**Goal of the exercise**
Return nothing except the lines from the one that contains "rereadVerdict q k" through the end of the material below, each exactly as given.

::::

/-- The command of a Dusk replaced (R372): Night or Off goes on with the Dusk, Noon or Evening ends it, and no chunk is let in before the next
tick.  Once Night is being entered the Dusk is over. -/
def replaceDusk (q cid : Nat) (target : PState) (s : State) : State :=
  match s.power.dusk with
  | none => s
  | some d =>
    if d.ended && decide (s.power.night ≠ .none) then s
    else
      let on := decide (target = .night) || decide (target = .off)
      let shut := !on && d.first.isSome
      superseded d.queue d.cid { s with
        power := { s.power with dusk := if on then some { d with target := target, queue := q, cid := cid } else none
                                endsDusk := if on then s.power.endsDusk else some cid }
        clk := { s.clk with stepsDone := s.clk.stepsDone && !shut } }

/-- The command of a wake replaced: the wake runs on to its end. -/
def replaceWake (q cid : Nat) (target : PState) (s : State) : State :=
  match s.power.wake with
  | some w => superseded w.queue w.cid { s with power := { s.power with wake := some { w with latest := target, queue := q, cid := cid } } }
  | none => s

/-- The state a target code names (R364). -/
def targetState (t : Nat) : PState := match t with | 0 => .noon | 1 => .evening | 2 => .night | _ => .off

/-- A PWR_STATE validated while another is RUNNING, that is accepted and not complete, replaces it (R367, R372). -/
def supersede (q : Nat) (c : Cmd) (s : State) : State :=
  if c.opcode ≠ Op.PWR_STATE then s
  else
    let target := targetState (c.opnd 0 1)
    let s1 := (powerWaiting s c.cid).foldl (fun s p => promote p.1 (endEarly p.1 p.2 St.PWR_SUPERSEDED s)) s
    replaceWake q c.cid target (replaceDusk q c.cid target (replacePend s1))

/-- The JOB_END of a job that waits: its queue and command (R338). -/
def State.endedBy (s : State) (j : Nat) : Option (Nat × Nat) := (s.job? j).bind (·.ending)

/-- A JOB_END waits for the record of a command of its job accepted meanwhile on another queue (R338). -/
def noteEnding (q : Nat) (c : Cmd) (s : State) : State :=
  match s.endedBy c.job with
  | some (eq, ec) =>
    if eq = q ∨ ofJob s q c = false then s else updCid eq ec (fun x => { x with waits := x.waits ++ [c.cid] }) s
  | none => s

/-- The status a record has before its command runs, if any (R26, R338, R391, R403, R439). -/
def earlyStatus (s : State) (q : Nat) (authBad : Bool) (c : Cmd) : Option (Nat × Nat) :=
  let Q := s.queue q
  if s.limited then (if limitedTakes s c then none else some (St.LC_FORBIDDEN, 0))
  else if authBad && decide (c.opcode ≠ Op.JOB_ADMIT) then some (St.SESSION_AUTH, 0)
  else if badCmd Q q c then some (St.BADCMD, 0)
  else if badJob s Q c then some (St.BADJOB, 0)
  else if isWork c.opcode && decide (c.chunkB > s.W) then some (St.CHUNK_TOO_LONG, 0)
  else if c.opcode = Op.PWR_STATE then (pwrRefusal (c.opnd 0 1) s.power.hold).map fun st => (st, 0)
  else
    match s.stoppedBy c.job with
    | some st => if isWork c.opcode then some (st, 0) else none
    | none => if (s.endedBy c.job).isSome && ofJob s q c then some (St.CANCELLED, 0) else none

/-- A record accepted: it enters the command store, is consumed unless it is a DATA_IN that will run, and A advances. -/
def acceptRecord (q : Nat) (s : State) : State :=
  let Q := s.queue q
  let r := slotBytes s Q Q.vpos
  let n := leAt r 4 2
  let c0 : Cmd :=
    { cid := s.nextCid, record := r, payload := (List.range (n - 1)).flatMap fun i => slotBytes s Q (Q.vpos + 1 + i),
      slot := Q.vpos, life := .queued, early := none, authBad := false, suspReq := false, cancReq := false,
      overReq := false, faultReq := none, inLost := s.lost, waits := [], robbed := false, chunks := 0, charged := 0, energy := 0, nstat := 0,
      forced := false, susp := false, fstart := none, ranIn := none, nowForced := false, prevForced := false, passed := 0, noFit := false, ledgNoFit := false,
      done := 0 }
  let (bad, s1) := if s.limited then (false, s) else authCheck q c0 s
  let early := earlyStatus s q bad c0
  let held := isWork c0.opcode && early.isNone && (match s.job? c0.job with | some j => j.held | none => false)
  let c := { c0 with early := early, authBad := bad, life := if held then .suspended else .queued, susp := held }
  let wait := decide (c.opcode = Op.DATA_IN) && early.isNone
  let s2 := { updQueue q (fun Q => advanceHead { Q with
      cmds := Q.cmds ++ [c], alive := (Q.alive + 1) % 256, vpos := (Q.vpos + n) % slots, rereads := none,
      recs := Q.recs ++ [{ slot := Q.vpos, len := n, consumed := !wait, cid := c.cid }] }) s1 with nextCid := s.nextCid + 1 }
  promote q (noteEnding q c (if early.isNone then supersede q c s2 else s2))

/-- A duplicate dropped (R334): its slots are consumed and it is counted. -/
def dropRecord (q : Nat) (s : State) : State :=
  let Q := s.queue q
  let n := leAt (slotBytes s Q Q.vpos) 4 2
  updQueue q (fun Q => advanceHead { Q with
    vpos := (Q.vpos + n) % slots, dup := satTo 16 (Q.dup + 1), rereads := none,
    recs := Q.recs ++ [{ slot := Q.vpos, len := n, consumed := true, cid := s.nextCid }] })
    { s with nextCid := s.nextCid + 1 }

/-- Whether the record at the validation point waits in Night (R348). -/
def nightWaits (s : State) (q : Nat) : Bool :=
  let Q := s.queue q
  decide (s.power.night ≠ .none) && !(Q.system && decide (Q.target = 0) && decide (leAt (slotBytes s Q Q.vpos) 0 2 / 16 = 7))

/-- What one check of a queue's head record leads to (R335): the next record is taken up only past a good record or a duplicate. -/
def afterCheck (q : Nat) (v : Check) (again : State → State) (s : State) : State :=
  match v with
  | .pass => again (acceptRecord q s)
  | .dup => again (dropRecord q s)
  | .fail cause => updQueue q (fun Q => { Q with cause := cause, rereads := some (Q.rereads.getD 0) }) s

/-- Validation in slot order (R335) until the ring is empty, 256 commands are held or a record fails its check; `fuel` is at
least the number of slots. -/
def validateQ (fuel q : Nat) (s : State) : State :=
  match fuel with
  | 0 => s
  | fuel + 1 =>
    let Q := s.queue q
    if !Q.en || Q.stalled || decide (Q.vpos = Q.tail) || decide (Q.holding ≥ 256) || nightWaits s q then s
    else afterCheck q (checkRecord s q) (validateQ fuel q) (chkQueue q (slotBytes s Q Q.vpos) s)

/-- Validation of a queue, unless a failing record is being re-read. -/
def validate (q : Nat) (s : State) : State :=
  if (s.queue q).rereads.isSome then s else validateQ slots q s

/-- Every queue looked at: after a wake (R348). -/
def validateAll (s : State) : State := s.enabled.foldl (fun s q => validate q s) s

/-- HOST_DB (R328, R336): a doorbell. -/
def execHostDb (q : Fin 128) (v : Word32) (s : State) : Out :=
  when ((s.served || (s.limited && decide (q.val = 0))) && (s.queue q).en) (fun s =>
    let Q := s.queue q
    let t := v.toNat % slots
    if t = Q.tail then s
    else if ringDist t Q.head > Q.credit ∨ ringDist t Q.head < ringDist Q.tail Q.head then
      sendVector q (raiseInt blkHost 1 (updQueue q (fun Q => { Q with
        credRej := true, cause := 6, credRejs := satTo 16 (Q.credRejs + 1) }) s))
    else validate q (updQueue q (fun Q => { Q with tail := t, stalled := false }) s)) s

/-- What the repeat of a head record's checks finds after their failure number `k + 1` (R335): the sixty-fourth failure stalls the queue at it. -/
def rereadVerdict (q k : Nat) (v : Check) (s : State) : State :=
  match v with
  | .fail cause =>
    if k + 1 ≥ 64 then
      sendVector q (raiseInt blkHost 0 (updQueue q (fun Q => { Q with
        stalled := true, tail := Q.vpos, cause := cause, torn := satTo 16 (Q.torn + 1) }) s))
    else updQueue q (fun Q => { Q with cause := cause, rereads := some (k + 1) }) s
  | _ => validate q s

/-- The head record is read again (R335). -/
def rereadHead (q k : Nat) (s : State) : State :=
  rereadVerdict q k (checkRecord s q) (chkQueue q (slotBytes s (s.queue q) (s.queue q).vpos)
    (updQueue q (fun Q => { Q with retry := satTo 16 (Q.retry + 1), rereads := none }) s))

::::

**Task answer**
  rereadVerdict q k (checkRecord s q) (chkQueue q (slotBytes s (s.queue q) (s.queue q).vpos)
    (updQueue q (fun Q => { Q with retry := satTo 16 (Q.retry + 1), rereads := none }) s))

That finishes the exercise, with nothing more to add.